■ The task ■
Return every line in the entries below where the word "brDegraded" shows up.
* * *
-- ==== Sys2Proof/Tests/Slice0.lean ====
section
/-! SUPPORT. Tests: for each statement, states and operands that meet its hypotheses; commands that are not well formed; one step of a
few commands; and known answers of the public standards. -/

open Sys2Proof Sys2Proof.Machine Sys2Proof.Laws

namespace Sys2Proof.Tests

set_option Elab.async false

/-! ### Bridges -/

/-- One side of a bridge in a state. -/
def brSide (b x st : Nat) (s : State := State.reset) : State := s.wr F.BRG_WIDTH_STS_state st 0 b x

/-- An empty beat that carries an acknowledgement, made as the sender makes it. -/
def beatOk : BitVec 256 × BitVec 3696 := mkBeat 0x1234 0 true 255 []

theorem test_beat_side_down : State.reset.sideUp 3 1 = false := by decide +kernel

theorem test_beat_bad_crc :
    (brSide 31 1 brActive).sideUp 31 1 = true ∧ crc32Ieee (bcrcBytes 0 0) ≠ bits (0 : BitVec 256).toNat 224 32 := by
  decide +kernel

theorem test_beat_accepted : let s := (brSide 31 1 brActive).wr F.BRG_WIDTH_STS_signature 0x1234 0 31 1
    s.sideUp 31 1 = true ∧ crc32Ieee (bcrcBytes beatOk.1 beatOk.2) = bits beatOk.1.toNat 224 32 ∧
    bits beatOk.1.toNat 0 4 = sigNibble (s.rd F.BRG_WIDTH_STS_signature 0 31 1) (bits beatOk.1.toNat 4 8 % 4) ∧
    bits beatOk.1.toNat 4 8 = (s.side 31 1).expect % 256 := by decide +kernel

theorem test_beat_bad_signature : let s := brSide 0 0 brDegraded
    s.sideUp 0 0 = true ∧ crc32Ieee (bcrcBytes beatOk.1 beatOk.2) = bits beatOk.1.toNat 224 32 ∧
    bits beatOk.1.toNat 0 4 ≠ sigNibble (s.rd F.BRG_WIDTH_STS_signature 0 0 0) (bits beatOk.1.toNat 4 8 % 4) := by decide +kernel

theorem test_beat_launch : let s := brSide 0 1 brDegraded
    s.sideUp 0 1 = true ∧ (s.side 0 1).retry.length < 255 ∧
    (s.sideState 0 1 = brDegraded → ∀ g ∈ [(false, (0 : BitVec 24), (0 : BitVec 512), (0 : BitVec 16))], g.1 = false) := by
  refine ⟨by decide +kernel, by decide +kernel, fun _ g hg => ?_⟩
  rw [List.mem_singleton.1 hg]

theorem test_bcrc_limit : let s := (brSide 5 0 brActive).updSide 5 0 fun d => { d with failTicks := List.replicate 8 0 }
    s.sideUp 5 0 = true ∧ 8 ≤ (s.side 5 0).failTicks.length := by decide +kernel

theorem test_force_retrain : (brSide 5 0 brOff).sideState 5 0 = brOff ∧ (brSide 5 0 brMap).sideTraining 5 0 = true ∧
    (brSide 5 0 brActive).sideUp 5 0 = true := by decide +kernel

theorem test_bridge_reset_release : let s := State.reset.updPart 0 fun q => { q with state := .booting }
    s.sideState 4 1 = brReset ∧ s.underReset 4 1 = false := by decide +kernel

theorem test_bridge_training : (brSide 4 1 brCalibrate).sideState 4 1 = brCalibrate ∧
    (brSide 4 1 brRetrain).sideState 4 1 = brRetrain ∧ (brSide 4 1 brWireTest).sideState 4 1 = brWireTest ∧
    (let s := brSide 4 0 brMap (brSide 4 1 brMap); s.sideState 4 0 = brMap ∧ s.sideState 4 1 = brMap) := by decide +kernel

/-! ### Clocks and group time -/

/-- Partition 0 in a state. -/
def inState (st : PState) (p : Nat := 0) (s : State := State.reset) : State := s.updPart p fun q => { q with state := st }

/-- A port in a state. -/
def portIn (q st : Nat) (s : State := State.reset) : State := s.wr F.PORT_STS_state st 0 q

theorem test_root_pll : let s := inState .booting
    (s.part 0).state = .booting ∧ s.rdB F.CLK_STS_root_lock 0 = false ∧ 0 ∈ s.parts ∧
    (s.wr F.CLK_STS_root_lock 1 0).rdB F.CLK_STS_root_lock 0 = true := by decide +kernel

theorem test_spll_unlock : let s := { State.reset with twoPart := true }.wr F.CLK_STS_spll_lock 8 1
    (s.rd F.CLK_STS_spll_lock (s.partOfOe 3)).testBit 3 = true := by decide +kernel

theorem test_refclk : (State.reset.wr F.CLK_STS_ref_present 1 0).rdB F.CLK_STS_ref_present 0 = true ∧
    (let s := State.reset.wr F.CLK_STS_holdover 1 0
     s.rdB F.CLK_STS_holdover 0 = true ∧ s.rdB F.CLK_STS_ref_present 0 = false) := by decide +kernel

theorem test_timing_words : (portIn 31 ptUp).portState 31 = ptUp ∧ bits (0x10 : BitVec 128).toNat 0 8 = 0x10 ∧
    State.reset.portState 31 ≠ ptUp ∧ State.reset.portState 31 ≠ ptUnplaced ∧ State.reset.portState 31 ≠ ptMiswired ∧
    State.reset.portState 31 ≠ ptIncompatible := by decide +kernel

theorem test_delay_valid : let s := (portIn 9 ptUp).updPort 9 fun c => { c with delays := List.replicate 4096 0 }
    (s.port 9).delays.length = 4096 ∧ s.portState 9 ≠ ptTraining := by decide +kernel

theorem test_gtc_load : let s := (State.reset.wr F.GTC_ALIGN_STS_phase 1 0).updPart 0 fun q =>
      { q with loadThetas := List.replicate 64 1 }
    s.rd F.GTC_ALIGN_STS_phase 0 = 1 ∧ (s.part 0).loadThetas.length = 64 ∧ s.isMaster 0 = false := by decide +kernel

theorem test_aligned : let s := (State.reset.wr F.GTC_ALIGN_STS_phase 2 0).updPart 0 fun q => { q with goodMeans := 100 }
    s.rd F.GTC_ALIGN_STS_phase 0 = 2 ∧ 100 ≤ (s.part 0).goodMeans ∧
    (State.reset.wr F.GTC_ALIGN_STS_phase 3 1).rd F.GTC_ALIGN_STS_phase 1 = 3 := by decide +kernel

/-! ### Engines -/

/-- An instruction word: delta, class, opcode and fields by lowest bit. -/
def ins (cls op : Nat) (fs : List (Nat × Nat) := []) (delta : Nat := 0) : InstrWord :=
  BitVec.ofNat 128 (delta * 2 ^ 112 + cls * 2 ^ 108 + op * 2 ^ 100 + (fs.map fun x => x.2 * 2 ^ x.1).sum)

/-- Engine `e` of core `n` about to run the word `w`. -/
def ready (n : Nat) (e : Eng) (w : InstrWord) (s : State := State.reset) : State :=
  s.updCore n fun k => k.updStream e fun st => { st with status := .running, instrs := [w] }

/-- The same in the scheduled plane of a running partition. -/
def readySched (n : Nat) (e : Eng) (w : InstrWord) (s : State := State.reset) : State :=
  (s.updCore n fun k => k.updStream e fun st => { st with plane := .sched, status := .running, instrs := [w] }).updPart 0
    fun q => { q with state := .running }

/-- Core 0 with every A register at an address, and every S register at a value. -/
def atSram (a : Nat := sramBase) (v : Nat := 1) : State :=
  State.reset.updCore 0 fun k => { k with
    aregs := (List.range 16).map fun i => (i, BitVec.ofNat 64 a)
    sregs := (List.range 32).map fun i => (i, BitVec.ofNat 32 v) }

/-- The word with these fields issues with this opcode in both planes, and its other operand bits are 0. -/
def Fits (n : Fin 64) (e : Eng) (op : Nat) (fs : List (Nat × Nat)) (vals : List (Nat × Nat)) : Prop :=
  let w := ins e.idx op vals
  let v := ins e.idx op vals 1
  (ready n e w).issuable n e w op ∧ ((ready n e w).issueCtx n e w).reservedOk fs = true ∧
  (readySched n e v).issuable n e v op ∧ ((readySched n e v).issueCtx n e v).reservedOk fs = true

theorem test_scalar_forms : ∀ x ∈ [(0x01, [fD, fImm32]), (0x02, [fD, fA, fB]), (0x03, [fD, fA, fB]), (0x04, [fD, fA, fB]),
      (0x05, [fD, fA, fB]), (0x06, [fD, fA, fB]), (0x07, [fD, fA, fB]), (0x08, [fD, fA, fB]), (0x09, [fD, fA, fB]),
      (0x0A, [fD, fA, fB]), (0x0B, [fD, fA, fImm32])],
    Fits 63 .scu x.1 x.2 (x.2.map fun f => (f.1, 31)) := by unfold Fits State.issuable; decide +kernel

theorem test_address_forms : ∀ x ∈ [(0x10, [fD, (21, 64)]), (0x11, [fD, fA, fB]), (0x12, [fD, fA, fImm32]),
      (0x13, [fD, fA, fB]), (0x14, [fD, fA]), (0x30, [fD]), (0x31, [fD, fA])],
    Fits 63 .scu x.1 x.2 (x.2.map fun f => (f.1, 15)) := by unfold Fits State.issuable; decide +kernel

theorem test_scalar_memory_forms : ∀ x ∈ [(0x18, [fD, fA, fImm32]), (0x1A, [fD, fA, fImm32]), (0x19, [fB, fA, fImm32]),
      (0x1B, [fB, fA, fImm32])], Fits 0 .scu x.1 x.2 (x.2.map fun f => (f.1, 8)) ∧
    (let w := ins 0 x.1 (x.2.map fun f => (f.1, 8)); let s := ready 0 .scu w atSram
     let a := s.scalarAddr (s.issueCtx 0 .scu w) 8
     a.toOption = some (sramBase + 8) ∧ (s.sramRead sramBase).2.ok = true) := by unfold Fits State.issuable; decide +kernel

/-- A stored double-bit error: the load faults. -/
theorem test_scalar_load_data_check : let s := State.reset.setSramSide sramBase { check := 0, poison := false, err := 3 }
    (s.sramRead sramBase).2.ok = false := by decide +kernel

theorem test_stream_control : (∀ e, Fits 5 e 0x00 [] []) ∧ (∀ e, Fits 5 e 0xF3 [] []) ∧
    (∀ e, Fits 5 e 0xF4 [(84, 16), (72, 12)] [(84, 65535), (72, 4095)]) ∧
    Fits 5 .scu 0x28 [fA, fB, (53, 16), (50, 3)] [(90, 31), (85, 31), (53, 65535)] ∧
    Fits 5 .scu 0x29 [(53, 16)] [(53, 65535)] ∧ branchTaken 0 32 0 0 = some true ∧ branchTaken 0 32 0 1 = some false := by
  refine ⟨fun e => ?_, fun e => ?_, fun e => ?_, ?_, ?_, by decide +kernel, by decide +kernel⟩ <;> try cases e
  all_goals unfold Fits State.issuable; decide +kernel

theorem test_stream_faults : let w := ins 0 0xEE; let v := ins 0 0; let u := ins 0 0 [] 1
    (ready 5 .scu w).mayIssue 5 .scu w = true ∧ ¬ (classOf w = Eng.idx .scu ∧ assigned (Eng.idx .scu) (opcodeOf w) = true) ∧
    (readySched 5 .scu v).mayIssue 5 .scu v = true ∧ bits v.toNat 112 16 = 0 ∧
    (let s := (readySched 5 .scu u).updCore 5 fun k => k.updStream .scu fun st => { st with busy := 99 }
     s.mayIssue 5 .scu u = true ∧ bits u.toNat 112 16 ≠ 0 ∧ (s.issueCtx 5 .scu u).tick < (s.stream 5 .scu).busy) := by
  decide +kernel

theorem test_semaphore_forms : (∀ e, Fits 7 e 0xF0 [(94, 6), (78, 16)] [(94, 63), (78, 65535)]) ∧
    (∀ e, Fits 7 e 0xF1 [(94, 6), (78, 16), (77, 1)] [(94, 63), (78, 65535)]) ∧
    (∀ e, Fits 7 e 0xF2 [(98, 2)] []) := by
  refine ⟨fun e => ?_, fun e => ?_, fun e => ?_⟩ <;> cases e
  all_goals unfold Fits State.issuable; decide +kernel

/-- Enough and too little for SEMWAIT in the scheduled plane. -/
theorem test_semwait_counts : let s := State.reset.updCore 7 fun k => { k with sems := [(63, 65535)] }
    65535 ≤ (s.core 7).sem 63 ∧ (s.core 7).sem 62 < 1 := by decide +kernel

theorem test_semaphore_serve :
    (let s := (ready 7 .vxe 0).updCore 7 fun k => { k with
        sems := [(3, 9)], vxe := { k.vxe with status := .waitSem 3 9 }, scu := { k.scu with status := .running }
        mxe := { k.mxe with status := .running }, dmx := { k.dmx with status := .running } }
     (s.core 7).arriving = [] ∧ (s.stream 7 .vxe).status = .waitSem 3 9 ∧ (s.stream 7 .scu).status = .running ∧
     (s.stream 7 .mxe).status = .running ∧ (s.stream 7 .dmx).status = .running ∧ 9 ≤ (s.core 7).sem 3) ∧
    (let s := (ready 7 .vxe 0 (ready 7 .scu 0 (ready 7 .mxe 0 (ready 7 .dmx 0)))).updCore 7 fun k => { k with
        sems := [(3, 65535)], arriving := [(3, 1)] }
     (s.core 7).arriving = [(3, 1)] ∧ (s.stream 7 .vxe).status = .running ∧ (s.stream 7 .scu).status = .running ∧
     (s.stream 7 .mxe).status = .running ∧ (s.stream 7 .dmx).status = .running ∧ 65535 < (s.core 7).sem 3 + 1) := by
  decide +kernel

theorem test_fences :
    (let f : Fence := { scope := .core, transfers := [], targets := [], issued := 0, timedOut := false }
     let s := State.reset.updCore 7 fun k => k.updStream .mxe fun st => { st with status := .waitFence f }
     (s.stream 7 .mxe).status = .waitFence f ∧ s.contained (s.partOfCore 7) = false ∧
     (s.fenceMoved 7 (s.partOfCore 7) f).fenceMet 7 (s.partOfCore 7) f = true) ∧
    (let f : Fence := { scope := .sys, transfers := [], targets := [(5, 1)], issued := 0, timedOut := false }
     let s := State.reset.updCore 7 fun k => k.updStream .mxe fun st => { st with status := .waitFence f }
     (s.stream 7 .mxe).status = .waitFence f ∧ s.fenceMet 7 (s.partOfCore 7) f = false) := by decide +kernel

/-- Core 3 with one result under way. -/
def withPend (es : List Effect) (s : State := State.reset) : State :=
  s.updCore 3 fun k => { k with pends := [{ eng := .vxe, index := 7, due := 0, effects := es }] }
* * *
■ Task output ■
theorem test_beat_bad_signature : let s := brSide 0 0 brDegraded
theorem test_beat_launch : let s := brSide 0 1 brDegraded
    (s.sideState 0 1 = brDegraded → ∀ g ∈ [(false, (0 : BitVec 24), (0 : BitVec 512), (0 : BitVec 16))], g.1 = false) := by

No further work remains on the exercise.